PROMPT.
Write out, from the entries below, exactly the lines that run between the lines holding "1, 0] (blank" and "some (0x00000235#32, 2#32, 0#32)", inclusive, and stop there.

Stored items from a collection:
***

-- ==== Sys2Proof/Tests/Slice0.lean ====
section
/-! SUPPORT. Tests: the smoke tests of WellFormed, the decoding of written-out words, small tests of each command against
95_test_vectors.md (their numbers V<n> are named), and a witness for each statement that has hypotheses. -/

namespace Sys2Proof.Tests

open Sys2Proof Sys2Proof.Machine

/-! ### Helpers -/

/-- A small instance. -/
abbrev small : Config := { symW := 2, wW := 4, maxLeaf := 4, textMax := 7, bitsMax := 12, outMax := 7 }

/-- An instance after reset, with `es` to do. -/
abbrev blank (c : Config) (es : List HostEvent := []) : State := State.resetOf c es 0

/-- A memory that holds the list from index 0 on. -/
def listed {α : Type} (vs : List α) : Memory α := Memory.writeRun [] 0 vs

/-- The state with a text. -/
def loaded (xs : List Nat) (s : State) : State := { s with tlen := wordOf xs.length, text := listed xs }

/-- The state with a bit-string. -/
def streamed (ds : List Bool) (s : State) : State := { s with blen := wordOf ds.length, bits := listed ds }

/-- The state with a table of counts. -/
def counted (fs : List Nat) (s : State) : State := { s with freq := listed fs }

/-- The state with the host's events. -/
def asked (es : List HostEvent) (s : State) : State := { s with host := es }

/-- The state with an error latched: MalformedStream 2 of DECODE. -/
def failed (s : State) : State := { s with err := ⟨3#4, 2#4, 0x05#8, 1#32, 0#32⟩ }

/-- The tree of "aabbbcc" (V1), its symbols a, b, c being 0, 1, 2. -/
def tree3 : State :=
  { blank small with
    treeValid := true, nleaf := 3#32, nnode := 5#32, root := 4#32
    node := listed [⟨2, true, 0, nilIndex, nilIndex⟩, ⟨3, true, 1, nilIndex, nilIndex⟩,
      ⟨2, true, 2, nilIndex, nilIndex⟩, ⟨4, false, 0, 0#32, 2#32⟩, ⟨7, false, 0, 1#32, 3#32⟩] }

/-- The same with its codes, b = 0, a = 10, c = 11 (V1). -/
def codes3 : State :=
  { tree3 with codesValid := true, code := listed [[true, false], [false], [true, true]] }

/-- The single-symbol tree (V28). -/
def tree1 : State :=
  { blank small with
    treeValid := true, nleaf := 1#32, nnode := 1#32, root := 0#32
    node := listed [⟨4, true, 0, nilIndex, nilIndex⟩] }

/-- The tree of two symbols of count 1 in T2 (V95), with OUT of one element. -/
def tree2 : State :=
  { blank { Config.t2 with outMax := 1 } with
    treeValid := true, nleaf := 2#32, nnode := 3#32, root := 2#32
    node := listed [⟨1, true, 0, nilIndex, nilIndex⟩, ⟨1, true, 1, nilIndex, nilIndex⟩,
      ⟨2, false, 0, 0#32, 1#32⟩] }

/-- The state a step or a command leaves. -/
def after : Result → Option State
  | .next s => some s
  | .fault _ => none
  | .refused _ => none

/-- One observation of the state a command leaves. -/
def sees {α : Type} (f : State → α) (r : Result) : Option α := (after r).map f

/-! ### The trees meet R51 and R52 -/

theorem tree3_inv : TreeInv tree3 := by decide
theorem tree1_inv : TreeInv tree1 := by decide
theorem tree2_inv : TreeInv tree2 := by decide
theorem codes3_inv : CodeInv codes3 := by decide

/-! ### WellFormed refuses ill-formed terms (R5, R90) -/

theorem test_valid_t8 : Config.t8.Valid := by decide
theorem test_valid_t2 : Config.t2.Valid := by decide
theorem test_symW_refused : ¬ Config.Valid { Config.t2 with symW := 0 } ∧ ¬ Config.Valid { Config.t2 with symW := 32 } := by
  refine ⟨by decide, fun h => absurd h.1.2 (by decide)⟩
theorem test_wW_refused : ¬ Config.Valid { Config.t2 with wW := 33 } := by decide
theorem test_maxLeaf_refused : ¬ Config.Valid { Config.t2 with maxLeaf := 5 } := by decide
theorem test_textMax_refused : ¬ Config.Valid { Config.t2 with textMax := 8 } := by decide
theorem test_bitsMax_refused : ¬ Config.Valid { Config.t2 with bitsMax := 0 } := by decide
theorem test_outMax_refused : ¬ Config.Valid { Config.t2 with outMax := 2 ^ 32 } := by decide
theorem test_zero_field_refused : Cmdw.wellFormed ⟨0x000001#24, 0x00#8⟩ = false := by decide
theorem test_zero_field_taken : Cmdw.wellFormed ⟨0x000000#24, 0x05#8⟩ = true := by decide

/-! ### Decoding of written-out words (R92; bytes on a byte bus, R71) -/

theorem test_decode_nop : decodeBytes [0x00#8, 0x00#8, 0x00#8, 0x00#8] = .ok .nop := by decide
theorem test_decode_count : decodeBytes [0x01#8, 0x00#8, 0x00#8, 0x00#8] = .ok .count := by decide
theorem test_decode_build : decodeBytes [0x02#8, 0x00#8, 0x00#8, 0x00#8] = .ok .build := by decide
theorem test_decode_gencodes : decodeBytes [0x03#8, 0x00#8, 0x00#8, 0x00#8] = .ok .gencodes := by decide
theorem test_decode_encode : decodeBytes [0x04#8, 0x00#8, 0x00#8, 0x00#8] = .ok .encode := by decide
theorem test_decode_decode : decodeBytes [0x05#8, 0x00#8, 0x00#8, 0x00#8] = .ok .decode := by decide
theorem test_decode_clrerr : decodeBytes [0x0E#8, 0x00#8, 0x00#8, 0x00#8] = .ok .clrerr := by decide
theorem test_decode_clear : decodeBytes [0x0F#8, 0x00#8, 0x00#8, 0x00#8] = .ok .clear := by decide
theorem test_decode_high_bit : decodeBytes [0x01#8, 0x00#8, 0x00#8, 0x80#8] = .error (.zeroField 0x80000001#32) := by
  decide
theorem test_decode_short : decodeBytes [0x01#8, 0x00#8] = .error (.notOneWord 2) := by decide
theorem test_table_word : decodeTableWord 32 0x0000000F = some .clear ∧ decodeTableWord 8 0x0E = some .clrerr ∧
    decodeTableWord 32 0x00000010 = none := by decide

/-- V101, V104, V106: illegal words, as the host sees them in ERR and ERRPOS. -/
theorem test_illegal_words :
    [0x00000006#32, 0x00000100#32, 0xFFFFFFFF#32].map
      (fun v => sees (fun s => (errWord s, s.err.pos, statusWord s)) (step ((blank small).issue v))) =
    [some (0x00000606#32, 6#32, 8#32), some (0x00000006#32, 0x100#32, 8#32),
      some (0x0000FF06#32, 0xFFFFFFFF#32, 8#32)] := by decide

/-! ### The commands, one step each -/

/-- V100. -/
theorem test_nop : after (step (State.reset.withFetchWord 32 0x00000000)) =
    some { State.reset with resp := okWrite } := by decide

/-- V1, V14: only the first TLEN symbols are counted; an old count does not survive (V15). -/
theorem test_count : sees (fun s => s.freq.map Prod.snd)
    (exec .count { loaded [0, 0, 1, 1, 1, 2, 2] (counted [9, 9, 9, 9] (blank small)) with tlen := 3#32 }) =
    some [2, 1, 0, 0] := by decide

/-- V17. -/
theorem test_count_too_long : sees (fun s => (errWord s, s.err.pos, s.freq.length, s.tlen))
    (exec .count { blank Config.t2 with tlen := 8#32 }) = some (0x00000115#32, 8#32, 0, 8#32) := by decide

/-- V1: the tree of "aabbbcc"; the root is left in the queue (R47). -/
theorem test_build : sees (fun s => (s.node, [s.nleaf, s.nnode, s.root, statusWord s], s.work.inq))
    (exec .build (counted [2, 3, 2, 0] (blank small))) =
    some (tree3.node, [3#32, 5#32, 4#32, 1#32], [4]) := by decide

/-- V33, V34. -/
theorem test_build_capacity :
    sees (fun s => (errWord s, s.err.pos, s.err.sym)) (exec .build (counted [1, 1, 1, 0] (blank Config.t2))) =
      some (0x00000225#32, 2#32, 2#32) ∧
    sees (fun s => (errWord s, s.err.pos, s.err.sym)) (exec .build (counted [7, 1, 0, 0] (blank Config.t2))) =
      some (0x00000235#32, 2#32, 0#32) := by decide

/-- V1: the codes of "aabbbcc". -/
theorem test_gencodes : sees (fun s => (s.code, statusWord s)) (exec .gencodes tree3) =
    some (codes3.code, 3#32) := by decide

/-- V28, V48: the single-symbol tree gives the code "0". -/
theorem test_gencodes_single : sees (fun s => (s.code, statusWord s)) (exec .gencodes tree1) =
    some (listed [[false]], 7#32) := by decide

/-- V68: "cab". -/
theorem test_encode : sees (fun s => (s.bits.map Prod.snd, s.blen)) (exec .encode (loaded [2, 0, 1] codes3)) =
    some ([true, true, true, false, false], 5#32) := by decide

/-- V69: "abd". -/
theorem test_encode_unknown :
    sees (fun s => (errWord s, s.err.pos, s.err.sym, s.blen, s.bits.map Prod.snd))
      (exec .encode (loaded [0, 1, 3] codes3)) =
    some (0x00000402#32, 2#32, 3#32, 0#32, [true, false, false]) := by decide

/-- V81: "bcb". -/
theorem test_decode : sees (fun s => (s.out.map Prod.snd, s.olen, s.cur))
    (exec .decode (streamed [false, true, true, false] tree3)) = some ([1, 2, 1], 3#32, 4#32) := by decide

/-- V86: a truncated stream. -/
theorem test_decode_truncated : sees (fun s => (errWord s, s.err.pos, s.cur, s.olen, s.out.map Prod.snd))
    (exec .decode (streamed [true, true, true] tree3)) = some (0x00000523#32, 3#32, 3#32, 0#32, [2]) := by decide

/-- V110, V111. -/
theorem test_clrerr : sees (fun s => (errWord s, statusWord s)) (exec .clrerr (failed codes3)) =
    some (0#32, 3#32) := by decide

/-- V112, V113. -/
theorem test_clear : sees (fun s => (errWord s, statusWord s, s.root, s.freq.map Prod.snd, s.text.map Prod.snd))
    (exec .clear (failed (loaded [2, 0, 1] codes3))) =
    some (0#32, 0#32, 0xFFFFFFFF#32, [0, 0, 0, 0], [2, 0, 1]) := by decide

/-- V107, V108: with an error latched an illegal word and COUNT are refused, and the error is kept. -/
theorem test_refused_while_latched :
    sees (fun s => (errWord s, s.resp)) (step ((failed tree3).issue 0x00000007#32)) =
      some (0x00000523#32, refusedWrite) ∧
    sees (fun s => (errWord s, s.resp)) (step ((failed tree3).issue 0x00000001#32)) =
      some (0x00000523#32, refusedWrite) := by decide

/-- V125, V126, V128: values that do and do not fit. -/
theorem test_data_write :
    sees State.resp (step { blank Config.t2 [.write 0x3C 32 8#32] with sel := 1#32, idx := 3#32 }) = some refusedWrite ∧
    sees State.resp (step { blank Config.t2 [.write 0x3C 32 7#32] with sel := 1#32, idx := 3#32 }) = some okWrite ∧
    sees State.resp (step { blank Config.t2 [.write 0x3C 32 2#32] with sel := 3#32 }) = some refusedWrite := by decide

/-- The host script of R102: `PUT` is three transactions. -/
theorem test_put : HostScript.put .text 2 3 =
    [.write 0x30 32 2#32, .write 0x34 32 2#32, .write 0x3C 32 3#32] := by decide

/-! ### Witnesses: a state and operands that meet all the hypotheses of a statement together, for each of its
clauses -/

/-- An illegal, a refused and a legal `CMD` write, one event each. -/
abbrev cmdWrite (v : Word) : List HostEvent := [.write 0x00 32 v]

theorem witness_OnlyTheEightWordsAreCommands : decodeWord 0x0000000F#32 = .ok .clear ∧ 0x0000000F#32 = encode .clear := by
  decide

theorem witness_StepRunsTheDecodedCommand :
    (blank small (cmdWrite 0x0000000E#32)).host = .write 0x00 32 0x0000000E#32 :: [] ∧
    decodeWord 0x0000000E#32 = .ok .clrerr := by decide
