-- ==== Sys2Proof/Word.lean ====
section
/-! DEFINITION. The bit-vector types of the machine (`00_scope.md` R8, R9): every quantity is unsigned, bit 0 is the
least significant. Field extraction stands in `Decode.lean`, arithmetic in `Machine/Operands.lean`. -/

namespace Sys2Proof

/-- A 4-bit field: a packet-type code, a flag nibble (R45). -/
abbrev Nibble := BitVec 4

/-- A 7-bit remaining-length digit (R47). -/
abbrev Digit := BitVec 7

/-- One byte of the input buffer (R30); `u8` of the spec (R9). -/
abbrev Byte := BitVec 8

/-- The 11-bit command word of one clock cycle (R50). -/
abbrev CommandWord := BitVec 11

/-- `u32` of the spec (R9). -/
abbrev Word := BitVec 32

/-- The input buffer of a Level F call: a finite sequence of bytes, offset 0 first, of any length (R30). -/
abbrev Buffer := List Byte

end Sys2Proof
end

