-- ==== Sys2Proof/Certificates/Slice0/Obligations.lean ====
section
/-! DEFINITION. The statements for the provers, each formalising the rules of the spec its docstring names. A statement that
an instruction ANSWERS a next state gives that state in full, `{ s with ... }`, so it states the instruction's frame too:
every register it does not name, and the host's pins, are unchanged. There is no memory (R31), so no frame speaks of bytes. -/

open Sys2Proof Sys2Proof.Machine

/-! ### Reset and the host commands -/

/-- R153: in a cycle with `rst` = 1 the command is ignored, every register takes its reset value; the same as START PARSE;
every port then reads 0 (R29). -/
def Obligations.ResetCycleLoadsTheResetValues : Prop :=
  ∀ s : State, (present s).rst = true →
    step s = .next { r_ph := .type, r_mode := .parse, r_type := 0, r_flags := 0, r_idx := 0, r_acc := 0, r_raw := 0,
                     r_status := .ok, host := s.host.tail } ∧
    step s = exec (.start .parse) (advance s) ∧
    ∀ t, step s = .next t → ports t = Ports.zero

/-- R29, R153: the reset state, register by register, and nothing on its ports. That the model STARTS there is its choice
(log entry 4), and so is the empty list of pins (log entry 1). -/
def Obligations.ResetStateHoldsTheTableValues : Prop :=
  State.reset.r_ph = .type ∧ State.reset.r_mode = .parse ∧ State.reset.r_type = 0 ∧ State.reset.r_flags = 0 ∧
    State.reset.r_idx = 0 ∧ State.reset.r_acc = 0 ∧ State.reset.r_raw = 0 ∧ State.reset.r_status = .ok ∧
    ports State.reset = Ports.zero

/-- R122: no register changes, in any phase; outputs keep their values. -/
def Obligations.NopChangesNoRegister : Prop :=
  ∀ s : State, exec .nop s = .next s

/-- R123: START opens a new call from any phase; every port then reads 0; two STARTs equal the last one. -/
def Obligations.StartOpensAFreshCall : Prop :=
  ∀ (m : Mode) (s : State), ∃ t : State,
    exec (.start m) s = .next t ∧
    t = { r_ph := if m = .parse then .type else .len, r_mode := m, r_type := 0, r_flags := 0, r_idx := 0, r_acc := 0,
          r_raw := 0, r_status := .ok, host := s.host } ∧
    ports t = Ports.zero ∧
    ∀ (m' : Mode) (u : State), exec (.start m') s = .next u → exec (.start m) u = .next t

/-- R127: END with a call open is `TruncatedInput`; in DONE it does nothing. -/
def Obligations.EndReportsTruncationOfAnOpenCall : Prop :=
  ∀ s : State,
    (s.r_ph ≠ .done → exec .endOfBuffer s = .next { s with r_status := .truncatedInput, r_ph := .done }) ∧
    (s.r_ph = .done → exec .endOfBuffer s = .next s)
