-- ==== Sys2Proof/Tests/Slice0.lean ====
section
/-! SUPPORT. The model's own tests. Expected results come from the spec: the encodings of R45, R47, R50 written out bit by
bit, and the vectors of `95_test_vectors.md` (cited as V and the section). After them, for each statement that has
hypotheses, concrete states and operands that meet them all. -/

namespace Sys2Proof.Tests

open Sys2Proof.Machine

/-- The next state, where there is one. -/
def answer : Host.Outcome State Fault Refusal → Option State
  | .next t => some t
  | .fault _ => none
  | .refused _ => none

/-- The phase, the header registers and the outcome after an instruction. -/
def header (i : Instr) (s : State) : Option (Phase × Nibble × Nibble × Status) :=
  (answer (exec i s)).map fun t => (t.r_ph, t.r_type, t.r_flags, t.r_status)

/-- The phase, the length registers and the outcome after an instruction. -/
def length (i : Instr) (s : State) : Option (Phase × BitVec 2 × Word × Word × Status) :=
  (answer (exec i s)).map fun t => (t.r_ph, t.r_idx, t.r_acc, t.r_raw, t.r_status)

/-- A PARSE call of a CONNECT that has consumed `n` length bytes, each 0xFF (V8, trace T1). -/
def inLen (n : BitVec 2) (acc raw : Word) : State :=
  { State.reset with r_ph := .len, r_type := 1, r_idx := n, r_acc := acc, r_raw := raw }

/-- An RLDEC call just opened (V8, trace T3). -/
def inRldec : State := { State.reset with r_ph := .len, r_mode := .rldec }

/-- The end of trace T1: CONNECT, 268,435,455. -/
def finished : State :=
  { State.reset with r_ph := .done, r_type := 1, r_idx := 3, r_acc := 0xFFFFFFF, r_raw := 0x7FFFFFFF }

/-- The registers of `s` with one cycle on the pins. -/
def with1 (s : State) (c : Cycle) : State := { s with host := [c] }

/-! ### Ill-formed terms are refused

An ill-formed `Instr` cannot be written down: its operands are typed at the width of their fields (U8). -/

/-- 5 in one byte. -/
def five : RemainingLength := { value := 5, encoded_byte_count := 1, raw_bytes := [5] }

/-- PINGREQ with length 5 (V7). -/
def pingreq5 : FixedHeader :=
  { packet_type := .pingReq, flags := 0, publish_flags := none, remaining_length := five }

theorem test_wellFormed_length : five.wellFormed = true := by decide
theorem test_illFormed_value :
    RemainingLength.valueInRange { value := 268435456, encoded_byte_count := 4, raw_bytes := [0, 0, 0, 0] } = false := by decide
theorem test_illFormed_count_zero :
    RemainingLength.countInRange { value := 0, encoded_byte_count := 0, raw_bytes := [] } = false := by decide
theorem test_illFormed_count_five :
    RemainingLength.countInRange { value := 0, encoded_byte_count := 5, raw_bytes := [0, 0, 0, 0, 0] } = false := by decide
theorem test_illFormed_count_differs :
    RemainingLength.countInRange { value := 5, encoded_byte_count := 2, raw_bytes := [5] } = false := by decide
theorem test_illFormed_raw_value :
    RemainingLength.rawSpellsValue { value := 6, encoded_byte_count := 1, raw_bytes := [5] } = false := by decide
theorem test_illFormed_raw_unended :
    RemainingLength.rawSpellsValue { value := 5, encoded_byte_count := 1, raw_bytes := [0x85] } = false := by decide
theorem test_illFormed_padded :
    RemainingLength.minimal { value := 0, encoded_byte_count := 2, raw_bytes := [0x80, 0x00] } = false := by decide
theorem test_wellFormed_header : pingreq5.wellFormed = true := by decide
theorem test_illFormed_type : FixedHeader.typeAllowed { pingreq5 with packet_type := .reserved } = false := by decide
theorem test_illFormed_flags : FixedHeader.flagsInNibble { pingreq5 with flags := 0x10 } = false := by decide
theorem test_illFormed_publish_absent :
    FixedHeader.publishFlagsIffPublish { pingreq5 with packet_type := .publish } = false := by decide
theorem test_illFormed_publish_present :
    FixedHeader.publishFlagsIffPublish
      { pingreq5 with publish_flags := some { dup := false, qos := .zero, retain := false } } = false := by decide
theorem test_illFormed_qos :
    FixedHeader.qosNotInvalid
      { pingreq5 with publish_flags := some { dup := false, qos := .invalid, retain := false } } = false := by decide

/-! ### Decoding: words written out from the encodings -/

/-- RESERVED, `0000ffff` (R45). -/
theorem test_decode_reserved : decodeFh0 0b00000000 = .reserved 0b0000 := by decide
/-- CONNECT, `0001ffff` (R45). -/
theorem test_decode_connect : decodeFh0 0b00010001 = .connect 0b0001 := by decide
/-- CONNACK, `0010ffff` (R45). -/
theorem test_decode_connack : decodeFh0 0b00101000 = .connack 0b1000 := by decide
/-- PUBLISH, `0011ffff` (R45). -/
theorem test_decode_publish : decodeFh0 0b00111011 = .publish 0b1011 := by decide
/-- PUBACK, `0100ffff` (R45). -/
theorem test_decode_puback : decodeFh0 0b01000100 = .puback 0b0100 := by decide
/-- PUBREC, `0101ffff` (R45). -/
theorem test_decode_pubrec : decodeFh0 0b01010010 = .pubrec 0b0010 := by decide
/-- PUBREL, `0110ffff` (R45). -/
theorem test_decode_pubrel : decodeFh0 0b01100010 = .pubrel 0b0010 := by decide
/-- PUBCOMP, `0111ffff` (R45). -/
theorem test_decode_pubcomp : decodeFh0 0b01111111 = .pubcomp 0b1111 := by decide
/-- SUBSCRIBE, `1000ffff` (R45). -/
theorem test_decode_subscribe : decodeFh0 0b10000010 = .subscribe 0b0010 := by decide
/-- SUBACK, `1001ffff` (R45). -/
theorem test_decode_suback : decodeFh0 0b10010110 = .suback 0b0110 := by decide
/-- UNSUBSCRIBE, `1010ffff` (R45). -/
theorem test_decode_unsubscribe : decodeFh0 0b10101010 = .unsubscribe 0b1010 := by decide
/-- UNSUBACK, `1011ffff` (R45). -/
theorem test_decode_unsuback : decodeFh0 0b10110011 = .unsuback 0b0011 := by decide
/-- PINGREQ, `1100ffff` (R45). -/
theorem test_decode_pingreq : decodeFh0 0b11001100 = .pingreq 0b1100 := by decide
/-- PINGRESP, `1101ffff` (R45). -/
theorem test_decode_pingresp : decodeFh0 0b11010101 = .pingresp 0b0101 := by decide
/-- DISCONNECT, `1110ffff` (R45). -/
theorem test_decode_disconnect : decodeFh0 0b11101001 = .disconnect 0b1001 := by decide
/-- AUTH, `1111ffff` (R45). -/
theorem test_decode_auth : decodeFh0 0b11111110 = .auth 0b1110 := by decide
/-- RLC, `1ddddddd` (R47). -/
theorem test_decode_rlc : decodeRlb 0b10000101 = .rlc 0b0000101 := by decide
/-- RLT, `0ddddddd` (R47). -/
theorem test_decode_rlt : decodeRlb 0b01000001 = .rlt 0b1000001 := by decide
/-- NOP, `00xxxxxxxxx` (R50): the other fields are ignored. -/
theorem test_decode_nop : decodeCommand 0b00110100101 = .nop := by decide
/-- BYTE, `01xbbbbbbbb` (R50). -/
theorem test_decode_byte : decodeCommand 0b01110100101 = .byte 0b10100101 := by decide
/-- END, `10xxxxxxxxx` (R50). -/
theorem test_decode_endOfBuffer : decodeCommand 0b10011111111 = .endOfBuffer := by decide
/-- START PARSE, `11mxxxxxxxx` with `m` = 0 (R50, R26). -/
theorem test_decode_start_parse : decodeCommand 0b11011111111 = .start .parse := by decide
/-- START RLDEC, `m` = 1. -/
theorem test_decode_start_rldec : decodeCommand 0b11100000000 = .start .rldec := by decide
/-- A command word in two bytes, the low one first (log entry 9), and the bytes after it. -/
theorem test_decode_bytes : decode .cmd [0b10000010, 0b010, 7] = .ok (.byte 0b10000010, [7]) := by rfl
/-- Bits above bit 10 are refused by name; so are bytes that are missing. -/
theorem test_decode_rejects : decode .cmd [0, 0b1000] = .error .commandWordTooWide ∧
    decode .cmd [0] = .error .commandWordCut ∧ decode .fh0 [] = .error (.noBytes .fh0) := ⟨rfl, rfl, rfl⟩
/-- Every instruction's word belongs to its row of the opcode table (R54). -/
theorem test_rowMatch_byte (b : Byte) : Laws.RowMatch.Statement (.byte b) := Laws.RowMatch.byte b
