-- ==== Sys2Proof/Machine/Index.lean ====
section
/-! DEFINITION. The index register and memory transfers (43_index_memory.md). -/

namespace Sys2Proof.Machine

/-- ANNN (LD I, nnn), R160. -/
def execLdI (nnn : BitVec 12) (s : State) : Result := .next (s.setI (zext16 nnn)).advance

/-- FX1E (ADD I, Vx), R162: modulo 2^16, VF unchanged. -/
def execAddI (x : Reg) (s : State) : Result := .next (s.setI (s.i + zext16 (s.getV x))).advance

/-- FX29 (LD F, Vx), R163: I <- Vx * 5, unmasked. -/
def execLdF (x : Reg) (s : State) : Result := .next (s.setI (zext16 (s.getV x) * 5)).advance

/-- FX33 (LD B, Vx), R164: the decimal digits at I, I+1, I+2. -/
def execLdB (x : Reg) (s : State) : Result :=
  withRange (.ldB x) (s.effAddr 0) 3 s
    (s.setMem (s.mem.writeBytes (s.effAddr 0) (decimalDigits (s.getV x)))).advance

/-- FX55 (LD [I], Vx), R166: V0..Vx to I..I+x. -/
def execLdStore (x : Reg) (s : State) : Result :=
  withRange (.ldStore x) (s.effAddr 0) (x.val + 1) s
    (s.setMem (s.mem.writeBytes (s.effAddr 0) (s.regBlock x))).advance

/-- FX65 (LD Vx, [I]), R167: I..I+x to V0..Vx. -/
def execLdLoad (x : Reg) (s : State) : Result :=
  withRange (.ldLoad x) (s.effAddr 0) (x.val + 1) s
    (s.setRegBlock x (fun k => s.mem.read (s.effAddr k))).advance

end Sys2Proof.Machine
end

***

ANSWER SPACE.
    sees (fun s => (errWord s, s.err.pos, s.err.sym)) (exec .build (counted [1, 1, 1, 0] (blank Config.t2))) =
      some (0x00000225#32, 2#32, 2#32) ∧
    sees (fun s => (errWord s, s.err.pos, s.err.sym)) (exec .build (counted [7, 1, 0, 0] (blank Config.t2))) =
      some (0x00000235#32, 2#32, 0#32) := by decide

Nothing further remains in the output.